- AIM OF THE TASK -
In the listing below, find the line with "to R66). -/" and the line with "(35, 0), (16, off)]". Repeat those two lines and all lines between them exactly.

Start of Block

/-- The fields of a tile step (03 R64); S and G stand where the opcode says (R65). -/
@[simp] def tileFields (op : Nat) (h : MHdr) (t : MTile) (s g : Bool) : List (Nat × Nat) :=
  [(8, op), (4, h.pop), (4, h.push), (3, t.slotA), (3, t.slotB), (3, t.slotC), (1, bitNat s), (1, bitNat t.absorb), (1, bitNat g),
    (4, h.guard), (9, t.m - 1), (8, t.n - 1), (10, t.k - 1), (3, t.tile), (1, bitNat t.acc), (17, t.offset), (3, t.genA), (1, bitNat g),
    (32, unsigned 32 t.offA), (20, 0), (3, t.genB), (1, 0), (32, unsigned 32 t.offB), (20, 0)]

/-- The fields of a flow word of the matrix stream from its opcode, its header and its low 56 bits (03 R65, 08 R205). -/
@[simp] def mflowFields (op : Nat) (h : MHdr) (body : List (Nat × Nat)) : List (Nat × Nat) :=
  (8, op) :: (4, h.pop) :: (4, h.push) :: (12, 0) :: (4, h.guard) :: (104, 0) :: body

/-- The fields of a matrix word, highest first, its reserved ones among them (03 R64 to R66). -/
def matrixFields : Instr → List (Nat × Nat)
  | .mma h t => tileFields 0x01 h t false false
  | .mmaS h t => tileFields 0x02 h t true false
  | .mmaG h t => tileFields 0x03 h t false true
  | .mmaT h t => tileFields 0x04 h t false false
  | .mwin h t => tileFields 0x05 h t false false
  | .mconv h t => tileFields 0x06 h t false false
  | .mzero h sc m n tile off =>
    [(8, 0x07), (4, h.pop), (4, h.push), (6, 0), (3, sc), (3, 0), (4, h.guard), (9, m - 1), (8, n - 1), (10, 0), (3, tile), (1, 0), (17, off), (112, 0)]
  | .mldi h gen off count =>
    [(8, 0x08), (4, h.pop), (4, h.push), (12, 0), (4, h.guard), (9, count - 1), (39, 0), (3, gen), (1, 0), (32, unsigned 32 off), (76, 0)]
  | .mloop h l count off => mflowFields 0x09 h [(2, l), (22, count), (16, 0), (16, off)]
  | .mlbr h l => mflowFields 0x0A h [(2, l), (54, 0)]
  | .mbr h p neg off => mflowFields 0x0B h [(4, p), (1, bitNat neg), (35, 0), (16, off)]
  | .mj h off => mflowFields 0x0C h [(40, 0), (16, off)]
  | .mtok h => mflowFields 0x0D h [(56, 0)]
  | .mrdv h => mflowFields 0x0E h [(56, 0)]
  | .mstop h => mflowFields 0x0F h [(56, 0)]
  | .mfmt h l base => mflowFields 0x10 h [(2, loopCode l), (4, base), (50, 0)]
  | .mkat h a b c m n k gen off const =>
    [(8, 0x11), (4, h.pop), (4, h.push), (3, a), (3, b), (3, c), (3, 0), (4, h.guard), (9, m - 1), (8, n - 1), (10, k - 1), (21, 0), (3, gen),
      (1, 0), (32, unsigned 32 off), (20, 0), (32, const), (24, 0)]
  | .msig h mask => mflowFields 0x12 h [(24, 0), (32, mask)]
  | _ => []

theorem isMatrix_iff {i : Instr} : isMatrix i = true ↔ matrixFields i ≠ [] := by
  have h : isMatrix i = !(matrixFields i).isEmpty := by cases i <;> rfl
  simp [h]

End of Block

- SOLVED EXERCISE -
/-- The fields of a matrix word, highest first, its reserved ones among them (03 R64 to R66). -/
def matrixFields : Instr → List (Nat × Nat)
  | .mma h t => tileFields 0x01 h t false false
  | .mmaS h t => tileFields 0x02 h t true false
  | .mmaG h t => tileFields 0x03 h t false true
  | .mmaT h t => tileFields 0x04 h t false false
  | .mwin h t => tileFields 0x05 h t false false
  | .mconv h t => tileFields 0x06 h t false false
  | .mzero h sc m n tile off =>
    [(8, 0x07), (4, h.pop), (4, h.push), (6, 0), (3, sc), (3, 0), (4, h.guard), (9, m - 1), (8, n - 1), (10, 0), (3, tile), (1, 0), (17, off), (112, 0)]
  | .mldi h gen off count =>
    [(8, 0x08), (4, h.pop), (4, h.push), (12, 0), (4, h.guard), (9, count - 1), (39, 0), (3, gen), (1, 0), (32, unsigned 32 off), (76, 0)]
  | .mloop h l count off => mflowFields 0x09 h [(2, l), (22, count), (16, 0), (16, off)]
  | .mlbr h l => mflowFields 0x0A h [(2, l), (54, 0)]
  | .mbr h p neg off => mflowFields 0x0B h [(4, p), (1, bitNat neg), (35, 0), (16, off)]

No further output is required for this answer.